Loffet Elise A, Durel John F, Kam Richard, Lim Hyunjee, Nerurkar Nandan L
Department of Biomedical Engineering, Columbia University, New York NY 10027.
bioRxiv. 2023 Jul 19:2023.07.18.549562. doi: 10.1101/2023.07.18.549562.
During embryonic development, tissues must possess precise material properties to ensure that cell-generated forces give rise to the stereotyped morphologies of developing organs. However, the question of how material properties are established and regulated during development remains understudied. Here, we aim to address these broader questions through the study of intestinal looping, a process by which the initially straight intestinal tube buckles into loops, permitting ordered packing within the body cavity. Looping results from elongation of the tube against the constraint of an attached tissue, the dorsal mesentery, which is elastically stretched by the elongating tube to nearly triple its length. This elastic energy storage allows the mesentery to provide stable compressive forces that ultimately buckle the tube into loops. Beginning with a transcriptomic analysis of the mesentery, we identified widespread upregulation of extracellular matrix related genes during looping, including genes related to elastic fiber deposition. Combining molecular and mechanical analyses, we conclude that elastin confers tensile stiffness to the mesentery, enabling its mechanical role in organizing the developing small intestine. These results shed light on the role of elastin as a driver of morphogenesis that extends beyond its more established role in resisting cyclic deformation in adult tissues.

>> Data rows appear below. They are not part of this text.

-- ==== Sys2Proof/Tests/Slice0.lean ====
section
/-! SUPPORT. The model's own tests. Expected values come from the encodings of 30_encoding.md R121 and from the
vectors of 95_test_vectors.md (their names are quoted), never from a run of the model. -/

namespace Sys2Proof.Tests

open Sys2Proof.Machine

/-! ### Well-formedness refuses each ill-formed term -/

theorem test_wf_config : config.wf = true := by decide

theorem test_wf_refuses_wrapping_display :
    ({ config with ioDispBase := 0xFE } : Config).displayFits = false ∧
    ({ config with ioDispBase := 0xFE } : Config).wf = false := by decide

theorem test_wf_refuses_equal_addresses :
    ({ config with ioHour := 0xF8 } : Config).addrsDistinct = false ∧
    ({ config with ioHour := 0xF8 } : Config).wf = false := by decide

theorem test_wf_refuses_address_in_display :
    ({ config with ioBtn := 0xF7 } : Config).displayApart = false ∧
    ({ config with ioBtn := 0xF7 } : Config).wf = false := by decide

theorem test_wf_refuses_long_image :
    ({ config with progMax := 257 } : Config).imageFits = false ∧
    ({ config with progMax := 257 } : Config).wf = false := by decide

/-- Every term of `Instr` is well-formed: the operand types admit what the encoding admits. -/
theorem test_wf_instr : (Instr.bank 3).wf = true ∧ (Instr.ldAbs .r3 0xFF).wf = true := by decide

theorem test_wf_memory_refuses :
    Memory.wf 128 [(5, 1), (5, 2)] = false ∧ Memory.wf 128 [(6, 1), (5, 2)] = false ∧
    Memory.wf 128 [(5, 0)] = false ∧ Memory.wf 128 [(128, 1)] = false ∧
    Memory.wf 128 [(5, 1), (127, 2)] = true := by decide

theorem test_wf_state_refuses_negative : ({ State.reset with n := true } : State).wf = false := by decide

/-! ### Every constructor's word, written out bit by bit: opcode, first register, second register, low byte -/

theorem test_decode_system :
    decodeWord 0b0000000000000000 = .instr .nop ∧
    decodeWord 0b0000000000000001 = .instr .retSys ∧
    decodeWord 0b0000000000000010 = .instr .flip ∧
    decodeWord 0b0000000000000011 = .instr .clrf ∧
    decodeWord 0b0000000000000100 = .instr .clrv ∧
    decodeWord 0b0000000000000101 = .instr .plotf ∧
    decodeWord 0b0000000000000110 = .instr .plotv ∧
    decodeWord 0b0000000000000111 = .instr .bcpy ∧
    decodeWord 0b0000000000001000 = .instr .vpeek ∧
    decodeWord 0b0000000000001001 = .instr .vpoke ∧
    decodeWord 0b0000000000001010 = .instr .hlt := by decide

theorem test_decode_move :
    decodeWord 0b0001100100000000 = .instr (.movRR .r2 .r1) ∧
    decodeWord 0b0010110010000001 = .instr (.movRI .r3 0x81) := by decide

theorem test_decode_arith :
    decodeWord 0b0011011000000000 = .instr (.add .r1 .r2) ∧
    decodeWord 0b0011011000000001 = .instr (.sub .r1 .r2) ∧
    decodeWord 0b0011011000000010 = .instr (.mul .r1 .r2) ∧
    decodeWord 0b0011011000000011 = .instr (.div .r1 .r2) := by decide

theorem test_decode_logic :
    decodeWord 0b0100110100000000 = .instr (.andRR .r3 .r1) ∧
    decodeWord 0b0100110100000001 = .instr (.orRR .r3 .r1) ∧
    decodeWord 0b0100110100000010 = .instr (.xorRR .r3 .r1) ∧
    decodeWord 0b0100110000000011 = .instr (.not .r3) ∧
    decodeWord 0b0100100000000100 = .instr (.shl .r2) ∧
    decodeWord 0b0100100000000101 = .instr (.shr .r2) ∧
    decodeWord 0b0100100000000110 = .instr (.rol .r2) ∧
    decodeWord 0b0100100000000111 = .instr (.ror .r2) ∧
    decodeWord 0b0101010011110001 = .instr (.andRI .r1 0xF1) ∧
    decodeWord 0b0101010111110001 = .instr (.orRI .r1 0xF1) ∧
    decodeWord 0b0101011011110001 = .instr (.xorRI .r1 0xF1) := by decide

theorem test_decode_loadstore :
    decodeWord 0b0110100000000011 = .instr (.ldInd .r2 .r3) ∧
    decodeWord 0b0110100111000011 = .instr (.ldAbs .r2 0xC3) ∧
    decodeWord 0b0110101000000011 = .instr (.stInd .r2 .r3) ∧
    decodeWord 0b0110101111000011 = .instr (.stAbs .r2 0xC3) := by decide

theorem test_decode_compare :
    decodeWord 0b0111011100000000 = .instr (.cmpRR .r1 .r3) ∧
    decodeWord 0b1000010010100000 = .instr (.cmpRI .r1 0xA0) := by decide

theorem test_decode_jump :
    decodeWord 0b1001000010000010 = .instr (.jmp 0x82) ∧
    decodeWord 0b1010000010000010 = .instr (.jz 0x82) ∧
    decodeWord 0b1010000110000010 = .instr (.jnz 0x82) ∧
    decodeWord 0b1011000010000010 = .instr (.jc 0x82) := by decide

theorem test_decode_callstack :
    decodeWord 0b1100000010000010 = .instr (.call 0x82) ∧
    decodeWord 0b1100000100000000 = .instr .ret ∧
    decodeWord 0b1101110000000000 = .instr (.push .r3) ∧
    decodeWord 0b1101110000000001 = .instr (.pop .r3) ∧
    decodeWord 0b1101000000000010 = .instr .pusha ∧
    decodeWord 0b1101000000000011 = .instr .popa := by decide

theorem test_decode_incdec_bank :
    decodeWord 0b1110010000000000 = .instr (.inc .r1) ∧
    decodeWord 0b1110010100000000 = .instr (.dec .r1) ∧
    decodeWord 0b1111000000000011 = .instr (.bank 3) := by decide

/-- One word of each group of 30_encoding.md R126 is rejected by name. -/
theorem test_decode_reserved :
    decodeWord 0x000B = .reserved .sys ∧ decodeWord 0x3004 = .reserved .arith ∧
    decodeWord 0x4008 = .reserved .logic ∧ decodeWord 0x5300 = .reserved .logicImm ∧
    decodeWord 0xD004 = .reserved .stack := by decide

/-- Don't-care bits set: V-MOV-5, V-MEM-5, V-JMP-9, V-JMP-10, V-BNK-3, V-SYS-2. -/
theorem test_decode_dont_care :
    decodeWord 0x13FF = .instr (.movRR .r0 .r3) ∧ decodeWord 0x6AFD = .instr (.stInd .r2 .r1) ∧
    decodeWord 0xAE20 = .instr (.jz 0x20) ∧ decodeWord 0xAF20 = .instr (.jnz 0x20) ∧
    decodeWord 0xF0FE = .instr (.bank 2) ∧ decodeWord 0x0F00 = .instr .nop := by decide

theorem test_table_word :
    decodeTableWord 16 0x2005 = some (.movRI .r0 5) ∧ decodeTableWord 16 0x3004 = none := by decide

/-- The placed word is the one the very next step runs. -/
theorem test_with_fetch_word :
    fetchDecode (State.reset.withFetchWord 16 0x2005) = .instr (.movRI .r0 5) := by decide

/-! ### One step per vector of 95_test_vectors.md -/

/-- A cold machine with these registers. -/
def file (a b c d : Byte) : State := { State.reset with regs := ⟨a, b, c, d⟩ }

/-- The state after one step over this word, if there is one. -/
def after (hi lo : Byte) (s : State) : Option State :=
  match step (placeAtPc s hi lo) with
  | .next t => some t
  | .fault _ => none
  | .refused _ => none

/-- Registers, `Z` and `C`. -/
def zc (s : State) : Regs × Bool × Bool := (s.regs, s.z, s.c)

/-- V-MOV-5. -/
theorem test_mov_rr_dont_care :
    (after 0x13 0xFF (file 0 0 0 9)).map zc = some (⟨9, 0, 0, 9⟩, false, false) := by decide

/-- V-MOV-2. -/
theorem test_mov_ri_zero_sets_no_flag :
    (after 0x2C 0x00 { file 0 0 0 0x7E with c := true }).map zc = some (⟨0, 0, 0, 0⟩, false, true) := by decide

/-- V-ADD-2. -/
theorem test_add_carry :
    (after 0x31 0x00 (file 0x80 0x80 0 0)).map zc = some (⟨0, 0x80, 0, 0⟩, true, true) := by decide

/-- V-ADD-5. -/
theorem test_add_no_carry_in :
    (after 0x31 0x00 { file 0 0 0 0 with c := true }).map zc = some (⟨0, 0, 0, 0⟩, true, false) := by decide

/-- V-SUB-1. -/
theorem test_sub_borrow :
    (after 0x31 0x01 (file 3 5 0 0)).map zc = some (⟨0xFE, 5, 0, 0⟩, false, true) := by decide

/-- V-SUB-3. -/
theorem test_sub_equal :
    (after 0x31 0x01 { file 5 5 0 0 with c := true }).map zc = some (⟨0, 5, 0, 0⟩, true, false) := by decide

/-- V-MUL-1. -/
theorem test_mul_full :
    (after 0x3B 0x02 { file 0 0 0xFF 0xFF with c := true }).map
      zc = some (⟨0xFE, 1, 0xFF, 0xFF⟩, false, false) := by decide

/-- V-MUL-2. -/
theorem test_mul_low_byte_zero :
    (after 0x31 0x02 (file 0x10 0x10 0 0)).map zc = some (⟨1, 0, 0, 0⟩, false, false) := by decide

/-- V-DIV-6. -/
theorem test_div_reads_before_writes :
    (after 0x34 0x03 (file 2 7 0 0)).map zc = some (⟨3, 1, 0, 0⟩, false, false) := by decide

/-- V-DIV-4. -/
theorem test_div_by_zero :
    (after 0x3B 0x03 { file 0xAA 0xBB 100 0 with z := true }).map
      zc = some (⟨0xAA, 0xBB, 100, 0⟩, true, true) := by decide

/-- V-LOG-1. -/
theorem test_and_rr :
    (after 0x41 0x00 { file 0xF0 0x0F 0 0 with c := true }).map
      zc = some (⟨0, 0x0F, 0, 0⟩, true, true) := by decide

/-- V-LOG-2. -/
theorem test_or_rr :
    (after 0x41 0x01 (file 0xF0 0x0F 0 0)).map zc = some (⟨0xFF, 0x0F, 0, 0⟩, false, false) := by decide

/-- V-LOG-3. -/
theorem test_xor_rr :
    (after 0x45 0x02 { file 0 0x5A 0 0 with c := true }).map zc = some (⟨0, 0, 0, 0⟩, true, true) := by decide

/-- V-LOG-4b. -/
theorem test_not :
    (after 0x48 0x03 (file 0 0 0x0F 0)).map zc = some (⟨0, 0, 0xF0, 0⟩, false, false) := by decide

/-- V-LOG-5. -/
theorem test_shl_out :
    (after 0x40 0x04 (file 0x80 0 0 0)).map zc = some (⟨0, 0, 0, 0⟩, true, true) := by decide

/-- V-LOG-6. -/
theorem test_shl_no_carry_in :
    (after 0x40 0x04 { file 0 0 0 0 with c := true }).map zc = some (⟨0, 0, 0, 0⟩, true, false) := by decide

/-- V-LOG-7. -/
theorem test_shr_out :
    (after 0x40 0x05 (file 1 0 0 0)).map zc = some (⟨0, 0, 0, 0⟩, true, true) := by decide

/-- V-LOG-8. -/
theorem test_shr_logical :
    (after 0x40 0x05 { file 0x80 0 0 0 with c := true }).map zc = some (⟨0x40, 0, 0, 0⟩, false, false) := by decide

/-- V-LOG-9. -/
theorem test_rol_wraps :
    (after 0x40 0x06 (file 0x80 0 0 0)).map zc = some (⟨1, 0, 0, 0⟩, false, true) := by decide

/-- V-LOG-10. -/
theorem test_rol_no_carry_in :
    (after 0x40 0x06 { file 0x40 0 0 0 with c := true }).map zc = some (⟨0x80, 0, 0, 0⟩, false, false) := by decide

/-- V-LOG-11. -/
theorem test_ror_wraps :
    (after 0x40 0x07 (file 1 0 0 0)).map zc = some (⟨0x80, 0, 0, 0⟩, false, true) := by decide

/-- V-LOG-12. -/
theorem test_ror_no_carry_in :
    (after 0x40 0x07 { file 0xFE 0 0 0 with c := true }).map zc = some (⟨0x7F, 0, 0, 0⟩, false, false) := by decide

/-- V-LOG-14. -/
theorem test_and_ri :
    (after 0x54 0x0F (file 0 0xA5 0 0)).map zc = some (⟨0, 5, 0, 0⟩, false, false) := by decide

/-- V-LOG-15. -/
theorem test_or_ri :
    (after 0x59 0x80 { file 0 0 1 0 with c := true }).map zc = some (⟨0, 0, 0x81, 0⟩, false, true) := by decide

/-- V-LOG-16. -/
theorem test_xor_ri :
    (after 0x5E 0xFF (file 0 0 0 0xFF)).map zc = some (⟨0, 0, 0, 0⟩, true, false) := by decide

/-- V-MEM-13. -/
theorem test_ld_ind :
    (after 0x60 0x00 { file 0x50 0 0 0 with mem := [(0x50, 0xC4)] }).map (·.reg .r0) = some 0xC4 := by decide

/-- V-MEM-2. -/
theorem test_ld_abs_banked :
    (after 0x65 0x10 { file 0 0 0 0 with bp := 2, mem := [(0x10, 0x11), (0x210, 0x77)] }).map
      (fun t => (t.reg .r1, t.bp)) = some (0x77, 0) := by decide

/-- V-MEM-8. -/
theorem test_ld_abs_buttons :
    (after 0x61 0xF8 { file 0 0 0 0 with btn := 0x81 }).map (·.reg .r0) = some 0x81 := by decide

/-- V-MEM-5. -/
theorem test_st_ind_dont_care :
    (after 0x6A 0xFD (file 0 0x44 0x77 0)).map (·.mem.read 0x44) = some 0x77 := by decide

/-- V-MEM-4. -/
theorem test_st_abs_banked :
    (after 0x6F 0x20 { file 0 0 0 0x5A with bp := 1 }).map
      (fun t => (t.mem.read 0x120, t.mem.read 0x20, t.bp)) = some (0x5A, 0, 0) := by decide

/-- V-MEM-12, second step. -/
theorem test_st_abs_display_in_bank_1 :
    (after 0x63 0xF0 { file 7 0 0 0 with bp := 1 }).map
      (fun t => (t.disp.read 0, t.mem.read 0x1F0, t.bp)) = some (7, 0, 0) := by decide

/-- V-CMP-2. -/
theorem test_cmp_rr :
    (after 0x71 0x00 (file 3 5 0 0)).map zc = some (⟨3, 5, 0, 0⟩, false, true) := by decide

/-- V-CMP-4. -/
theorem test_cmp_ri :
    (after 0x88 0x20 (file 0 0 0x10 0)).map zc = some (⟨0, 0, 0x10, 0⟩, false, true) := by decide

/-- V-JMP-1. -/
theorem test_jmp :
    (after 0x90 0x20 { State.reset with pc := 0x10 }).map (·.pc) = some 0x20 := by decide

/-- V-JMP-12. -/
theorem test_jz_taken :
    (after 0xA0 0x20 { State.reset with pc := 0x10, z := true, bp := 2 }).map
      (fun t => (t.pc, t.bp)) = some (0x20, 2) := by decide

/-- V-JMP-3. -/
theorem test_jz_not_taken :
    (after 0xA0 0x20 { State.reset with pc := 0x10 }).map (·.pc) = some 0x12 := by decide

/-- V-JMP-4. -/
theorem test_jnz_taken :
    (after 0xA1 0x20 { State.reset with pc := 0x10 }).map (·.pc) = some 0x20 := by decide

/-- V-JMP-5. -/
theorem test_jnz_not_taken :
    (after 0xA1 0x20 { State.reset with pc := 0x10, z := true }).map (·.pc) = some 0x12 := by decide

/-- V-JMP-6. -/
theorem test_jc_taken :
    (after 0xB0 0x20 { State.reset with pc := 0x10, c := true }).map (·.pc) = some 0x20 := by decide

/-- V-JMP-7. -/
theorem test_jc_not_taken :
    (after 0xB0 0x20 { State.reset with pc := 0x10 }).map (·.pc) = some 0x12 := by decide

/-- V-STK-8. -/
theorem test_call :
    (after 0xC0 0x20 { State.reset with pc := 0x06 }).map
      (fun t => (t.stack, t.sp, t.pc)) = some ([(0xFF, 0x08)], 0xFE, 0x20) := by decide

/-- V-STK-12. -/
theorem test_call_return_address_wraps :
    (after 0xC0 0x40 { State.reset with pc := 0xFE }).map
      (fun t => (t.stack.read 0xFF, t.sp, t.pc)) = some (0, 0xFE, 0x40) := by decide

/-- V-STK-9. -/
theorem test_ret :
    (after 0xC1 0x00 { State.reset with sp := 0xFE, stack := [(0xFF, 8)] }).map
      (fun t => (t.sp, t.pc)) = some (0xFF, 8) := by decide

/-- V-STK-11. -/
theorem test_ret_alias_on_empty_stack :
    (after 0x00 0x01 { State.reset with stack := [(0, 0x30)] }).map
      (fun t => (t.sp, t.pc)) = some (0, 0x30) := by decide

/-- V-STK-3. -/
theorem test_push_wraps :
    (after 0xD4 0x00 { file 0 0x33 0 0 with sp := 0 }).map
      (fun t => (t.stack, t.sp)) = some ([(0, 0x33)], 0xFF) := by decide

/-- V-STK-4. -/
theorem test_pop_wraps :
    (after 0xD0 0x01 { State.reset with stack := [(0, 0x5C)] }).map
      (fun t => (t.reg .r0, t.sp)) = some (0x5C, 0) := by decide

/-- V-STK-6. -/
theorem test_pusha :
    (after 0xD0 0x02 (file 1 2 3 4)).map
      (fun t => (t.stack, t.sp)) = some ([(0xFC, 4), (0xFD, 3), (0xFE, 2), (0xFF, 1)], 0xFB) := by decide

/-- V-STK-7. -/
theorem test_popa :
    (after 0xD0 0x03 { State.reset with sp := 0xFB, stack := [(0xFC, 4), (0xFD, 3), (0xFE, 2), (0xFF, 1)] }).map
      (fun t => (t.regs, t.sp)) = some (⟨1, 2, 3, 4⟩, 0xFF) := by decide

/-- V-INC-2. -/
theorem test_inc_keeps_carry :
    (after 0xEC 0x00 { file 0 0 0 0xFF with c := true }).map zc = some (⟨0, 0, 0, 0⟩, true, true) := by decide

/-- V-INC-4. -/
theorem test_dec_keeps_carry :
    (after 0xE1 0x00 { file 0 0 0 0 with c := true }).map zc = some (⟨0xFF, 0, 0, 0⟩, false, true) := by decide

/-- V-BNK-3. -/
theorem test_bank_masks :
    (after 0xF0 0xFE State.reset).map (·.bp) = some 2 := by decide

/-- V-SYS-2. -/
theorem test_nop :
    (after 0x0F 0x00 State.reset).map (fun t => (t.pc, t.regs)) = some (2, ⟨0, 0, 0, 0⟩) := by decide

/-- V-SYS-3. -/
theorem test_flip :
    (after 0x00 0x02 { State.reset with vram := [(0, 0x5A), (127, 1)], fb := [(5, 0xFF)] }).map
      (·.fb) = some [(0, 0x5A), (127, 1)] := by decide

/-- V-SYS-4. -/
theorem test_clrf :
    (after 0x00 0x03 { State.reset with vram := [(9, 0x34)], fb := [(9, 0x12)] }).map
      (fun t => (t.fb, t.vram)) = some ([], [(9, 0x34)]) := by decide

/-- V-SYS-5. -/
theorem test_clrv :
    (after 0x00 0x04 { State.reset with vram := [(9, 0x34)], fb := [(9, 0x12)] }).map
      (fun t => (t.fb, t.vram)) = some ([(9, 0x12)], []) := by decide

/-- V-SYS-6. -/
theorem test_plotf_odd :
    (after 0x00 0x05 { file 3 2 0x0A 0 with fb := [(17, 0x50)] }).map (·.fb) = some [(17, 0x5A)] := by decide

/-- V-SYS-9. -/
theorem test_plotf_last_pixel :
    (after 0x00 0x05 { file 15 15 0xFF 0 with fb := [(127, 0xA0)] }).map (·.fb) = some [(127, 0xAF)] := by decide

/-- V-SYS-11. -/
theorem test_plotv_even :
    (after 0x00 0x06 { file 0 0 0x1C 0 with vram := [(0, 0x0B)] }).map (·.vram) = some [(0, 0xCB)] := by decide
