-- ==== Sys2Proof/Machine/Codec.lean ====
section
/-! DEFINITION. The frame codec's commands ENCODE, DECODE and CALC_PARITY (40 R103 to R105). -/

namespace Sys2Proof.Machine

/-- ENCODE (40 R103). -/
def execEncode (s : State) : Result :=
  guarded .encode s <|
    .next (complete (encode .encode) .ok { s with encOut := some (encodeFrame s.pins.din s.cfg.w s.cfg.pm) })

/-- DECODE (40 R104): framing and parity errors are values; only a wrong length is a failure, which leaves DEC_OUT
unchanged. -/
def execDecode (s : State) : Result :=
  guarded .decode s <|
    match decodeFrame s.pins.frameIn s.cfg.w s.cfg.pm with
    | .shape => raise (encode .decode) .invalidFrameShape s
    | .ok d => .next (complete (encode .decode) .ok { s with decOut := some d })

/-- CALC_PARITY (40 R105). -/
def execCalcParity (s : State) : Result :=
  guarded .calcParity s <|
    .next (complete (encode .calcParity) .ok
      { s with parOut := some (parityBit (trunc s.cfg.w s.pins.din) s.cfg.w s.cfg.pm) })

end Sys2Proof.Machine
end

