-- ==== Sys2Proof/Machine/Dispatch.lean ====
section
/-! DEFINITION. The meaning of an accepted command, one arm per constructor (30 R81). -/

namespace Sys2Proof.Machine

def exec (i : Instr) (s : State) : Host.Outcome State Fault Refusal :=
  match i with
  | .configure => Sys2Proof.Machine.execConfigure s
  | .encode => Sys2Proof.Machine.execEncode s
  | .decode => Sys2Proof.Machine.execDecode s
  | .calcParity => Sys2Proof.Machine.execCalcParity s
  | .transmit => Sys2Proof.Machine.execTransmit s
  | .receive => Sys2Proof.Machine.execReceive s
  | .waitReady => Sys2Proof.Machine.execWaitReady s
  | .run => Sys2Proof.Machine.execRun s

end Sys2Proof.Machine
end

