-- ==== Sys2Proof/Machine/Ports.lean ====
section
/-! DEFINITION. The output ports (10 R34) as functions of the state, and the link state (10 R24).

Reading a port has no side effect (20 R55). A port that carries a register holding "absent" cannot be read: in a
model the read faults (70 R266). TX_BUF and RX_BUF have the ports that
10 R30 gives every buffer, under names that 10 R34's table does not list (log 13). -/

namespace Sys2Proof.Machine

/-- What the block asks of the randomness collaborator (10 R35). -/
inductive RndRequest where
  | value (W : Nat)
  | prob
  deriving DecidableEq, Repr

/-- The output ports of 10 R34, and the ports of TX_BUF and RX_BUF that 10 R30 names with the other buffers'
(log 13). -/
inductive OutPort where
  | cmdReady
  | rndReq
  | statusOut
  | readyOut
  | cfgOut
  | encOut
  | parOut
  | decOut
  | txBufOut
  | txWireOut
  | txTraceOut
  | rxBufOut
  | rxSeqOut
  | rxElapsedOut
  | evOut
  deriving DecidableEq, Repr

/-- What a port carries. -/
inductive PortValue where
  | bit (b : Bit)
  | request (r : Option RndRequest)
  | status (code : BitVec 3)
  | cfg (c : Cfg) (valid : Bit)
  | bits (s : BitSeq)
  | decoded (d : Decoded)
  | times (ts : List Seconds)
  | time (t : Seconds)
  | events (es : List Event)
  deriving DecidableEq, Repr

/-- The link states of DOC's state machine (10 R24). -/
inductive LinkState where
  | receiverIdle
  | receiverBusy
  deriving DecidableEq, Repr

/-- ReceiverIdle when RDY = 1, ReceiverBusy when RDY = 0 (10 R24); not a register of its own. -/
def linkState (s : State) : LinkState := if s.rdy then .receiverIdle else .receiverBusy

/-- `rnd_req`: the draw that the step at hand asks for (10 R34, R35): a payload in R_DRAW (42 R165), a trial in a
transmit bit step while injection is on (41 R132), nothing otherwise.

DESIGN CHOICE (log 21): the port does not look at `rst`. At a step with `rst` = 1 the reset comes first and no draw is
made (70 R250); what `rnd_req` shows then the spec does not say, and the model still shows the request of the command
that is being abandoned. -/
def rndReq (s : State) : Option RndRequest :=
  if s.busy then
    match s.phase with
    | .rDraw => some (.value s.cfg.w)
    | .tx => if s.cfg.inj then some .prob else none
    | .rTx => if s.cfg.inj then some .prob else none
    | .idle => none
    | .poll => none
    | .rx => none
    | .rEncode => none
    | .rPoll => none
    | .rRxBegin => none
    | .rRx => none
    | .rDecode => none
    | .rReport => none
  else none

/-- Reading a register's port: absent faults (70 R266). -/
def portOf {α : Type} (r : Reg) (v : Option α) (k : α → PortValue) : Except Fault PortValue :=
  match v with
  | some a => .ok (k a)
  | none => .error (.absentRead r)

/-- What the host reads on a port (10 R34, R30). -/
def readPort (p : OutPort) (s : State) : Except Fault PortValue :=
  match p with
  | .cmdReady => .ok (.bit (!s.busy))
  | .rndReq => .ok (.request (rndReq s))
  | .statusOut => .ok (.status s.status.code)
  | .readyOut => .ok (.bit s.rdy)
  | .cfgOut => .ok (.cfg s.cfg s.cfgValid)
  | .encOut => portOf .encOut s.encOut .bits
  | .parOut => portOf .parOut s.parOut .bit
  | .decOut => portOf .decOut s.decOut .decoded
  | .txBufOut => portOf .txBuf s.txBuf .bits
  | .txWireOut => portOf .txWire s.txWire .bits
  | .txTraceOut => portOf .txTrace s.txTrace .times
  | .rxBufOut => portOf .rxBuf s.rxBuf .bits
  | .rxSeqOut => portOf .rxSeq s.rxSeq .bits
  | .rxElapsedOut => portOf .rxElapsed s.rxElapsed .time
  | .evOut => .ok (.events s.ev)

end Sys2Proof.Machine
end

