-- ==== Sys2Proof/Machine/HostProgram.lean ====
section
/-! DEFINITION. The host's side: command lines with their operands (30 R88) and the pseudo-instruction SEND (30 R89). -/

namespace Sys2Proof.Machine

/-- A command line: a command with the operand presented on its port (30 R88). CONFIGURE writes PM by name, so its
operand is a record with a parity mode. -/
inductive Line where
  | configure (c : Cfg)
  | encode (value : Nat)
  | calcParity (value : Nat)
  | decode (frame : BitSeq)
  | transmit (frame : BitSeq)
  | receive (frame : BitSeq)
  | waitReady
  | run
  deriving DecidableEq, Repr

/-- The command of a line; its op code is 30 R81's. -/
def Line.instr : Line → Instr
  | .configure _ => .configure
  | .encode _ => .encode
  | .calcParity _ => .calcParity
  | .decode _ => .decode
  | .transmit _ => .transmit
  | .receive _ => .receive
  | .waitReady => .waitReady
  | .run => .run

/-- A configuration as it stands on `cfg_in`, with the mode's 2-bit code (30 R76). -/
def cfgInOf (c : Cfg) : CfgIn :=
  { w := c.w, pm := modeCode c.pm, baud := c.baud, inj := c.inj, prob := c.prob, nb := c.nb }

/-- The line's operand put on its port (30 R88). -/
def Line.operand (l : Line) (p : Pins) : Pins :=
  match l with
  | .configure c => { p with cfgIn := cfgInOf c }
  | .encode v => { p with din := v }
  | .calcParity v => { p with din := v }
  | .decode f => { p with frameIn := f }
  | .transmit f => { p with frameIn := f }
  | .receive f => { p with frameIn := f }
  | .waitReady => p
  | .run => p

/-- The host presents a line: its operand and its op code, with `cmd_valid` (30 R80, R88). -/
def Line.present (l : Line) (s : State) : State :=
  { s with pins := (l.operand s.pins).offer (Sys2Proof.encode l.instr) }

/-- A result register copied to the next line's operand; an absent one cannot be read (70 R266). -/
def copied (r : Reg) (v : Option BitSeq) (k : BitSeq → Line) : Except Fault Line :=
  match v with
  | some f => .ok (k f)
  | none => .error (.absentRead r)

/-- SEND's four lines (30 R89): ENCODE v; TRANSMIT enc_out; RECEIVE tx_wire_out; DECODE rx_seq_out. The host reads each
result port when it presents the next line, so a line depends on the state before it. -/
def sendLines (v : Nat) : List (State → Except Fault Line) :=
  [ fun _ => .ok (.encode v),
    fun s => copied .encOut s.encOut .transmit,
    fun s => copied .txWire s.txWire .receive,
    fun s => copied .rxSeq s.rxSeq .decode ]

end Sys2Proof.Machine
end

在胚胎发育过程中,组织必须具备精确的物质特性,以确保细胞产生的力能形成发育中器官的定型形态。然而,发育过程中物质特性是如何建立和调控的问题仍未得到充分研究。在这里,我们旨在通过研究肠道成环来解决这些更广泛的问题,肠道成环是指最初笔直的肠管弯曲成环的过程,从而使肠管能够在体腔内有序排列。成环是由于肠管在附着组织——背系膜的约束下伸长所致,背系膜被伸长的肠管弹性拉伸至其长度的近三倍。这种弹性能量储存使系膜能够提供稳定的压缩力,最终使肠管弯曲成环。从对系膜的转录组分析开始,我们发现在成环过程中细胞外基质相关基因广泛上调,包括与弹性纤维沉积相关的基因。结合分子和力学分析,我们得出结论,弹性蛋白赋予系膜拉伸刚度,使其在组织发育中的小肠过程中发挥机械作用。这些结果揭示了弹性蛋白作为形态发生驱动因素的作用,这一作用超出了其在成年组织中抵抗循环变形的既定作用。